In Spain we have a saying that goes like this “when you see your neighbor beard being cut, start soaking your hair glut”. This is to me the first symptom that countries with large commercial surpluses are next in the struggling line. Today are carriers and shipbuilders. Tomorrow carmakers, phonemakers, computermakers etc. Comparative advantages are vanishing it seems.
What you have told us in so many words is that humanity is devoting too much of its time to commerce and industry and making a bit, and not enough time to those other pursuits, the arts and sciences, that make life so rewarding. I completely agree.
Excuse me NC. I know this is fundamentally an economics site and one of the best available but of late it has blossomed into concern for humanity that I also share.
My ship breaking friends in Alang are absolutely thrilled.
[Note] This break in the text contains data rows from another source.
-- ==== Sys2Proof/Laws/Run.lean ====
section
/-! SUPPORT. Every command but a cold reset is a run of its meaning between the state before it and what `settle` keeps (log 1, log 2). -/

namespace Sys2Proof.Machine

/-- What a run answers. -/
theorem run_eq (i : Instr) (s : State) (f : State → State) (h : i.wf = true) : run i s f = .next (settle s (f s)) := by simp [run, h]

/-- A run of a command that names an element the device does not have changes nothing. -/
theorem run_ill_formed (i : Instr) (s : State) (f : State → State) (h : i.wf = false) : run i s f = .next s := by simp [run, h]
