theorem exec_stewardBundle (s : State) (d : Nat) (hd : d < 2) : exec (.stewardBundle d) s = .next (settle s (stewardRuns s d)) :=
  run_eq (.stewardBundle d) s (fun s => stewardRuns s d) (decide_eq_true hd)

/-- A pair that idles, or whose slice is over outside a delay slot, only schedules. -/
theorem stewardRuns_stops {s : State} {d c : Nat} (runs : pairRuns s d = true) (running : c = (coreOf (schedule s d) d).running)
    (stops : c = 15 ∨ isUser c = true ∧ 1024 ≤ ((schedule s d).die d).stw.slice ∧ (ctxOf (schedule s d) d c).delay = none) :
    stewardRuns s d = schedule s d := by
  have issuesNone : (decide (c = 15) ||
      (isUser c && decide (1024 ≤ ((schedule s d).die d).stw.slice) && (ctxOf (schedule s d) d c).delay.isNone)) = true := by
    rcases stops with idle | ⟨user, slice, delay⟩
    · simp [idle]
    · simp [user, slice, delay]
  subst running
  simp only [stewardRuns, runs, issuesNone, Bool.not_true, Bool.false_eq_true, if_false, if_true]

section
variable {s t : State} {d c : Nat}

/-- A pair that is about to issue a bundle, no stream running beside it, issues it. -/
theorem stewardRuns_fetching (fetches : Fetching s d c t) : stewardRuns s d = bundleIssues (schedule s d) d c := by
  obtain ⟨runs, rfl, busy, noStream, slice, -⟩ := fetches
  simp only [stewardRuns, streamRuns, runs, busy, noStream, slice, decide_false, Bool.or_self, Bool.not_true, Bool.not_false, Bool.true_or,
    Bool.false_eq_true, if_false, if_true]

/-- A user context whose PC has left its code faults (R363). -/
theorem bundleIssues_outside (fetches : Fetching s d c t) (user : isUser c = true) (outside : (ctxOf t d c).codeLen ≤ (ctxOf t d c).pc) :
    bundleIssues (schedule s d) d c = ctxFault t d c fFetch := by
  obtain ⟨-, -, -, -, -, rfl⟩ := fetches
  simp only [bundleIssues, user, outside, decide_true, Bool.and_self, if_true]

/-- A bundle that passes the checks that need no guard meets, in their order, those on its moves whose guards are true. -/
theorem bundleIssues_eq {b : Nat} {ms : List Move} (issues : Issues s d c t b ms) :
    bundleIssues (schedule s d) d c =
      if doubleWrite ms then ctxFault t d c fDouble
      else if ms.any (fun m => portDenied c m.src || portDenied c m.dst) then ctxFault t d c fSocket
      else if ms.any (moveHeld (coreOf t d).units) then addCycles t d c 1
      else bundleMoves t d c b ms (ctxOf t d c).delay (ctxOf t d c).rfe := by
  obtain ⟨⟨-, -, -, -, -, landed⟩, inside, kept, clean, fetched, decodes, guarded⟩ := issues
  simp only [bundleIssues, ← landed, inside, kept, clean, ← fetched, decodes, ← guarded, Bool.false_eq_true, if_false]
They’re going to make some money on that new steel
The article and comments treat Korean shipbuilding problem as an instance of the business cycle and overproduction due to capitalist competition. Okay, that is what is happening. But, there is a deeper problem arising from enormous productivity in the global system. Productive capacity has overrun the ability of global economic and political system to absorb its products.
The global economic system must be restructured to deal with this problem, so layoffs, bankruptcies, and petty national advantage are no longer a part of how we live.
Yep, all the people who can afford to buy sh!t have bought all the sh!t they can afford to buy. The other 5 billion are out of luck, the cheap raw materials to make sh!t for them don’t exist.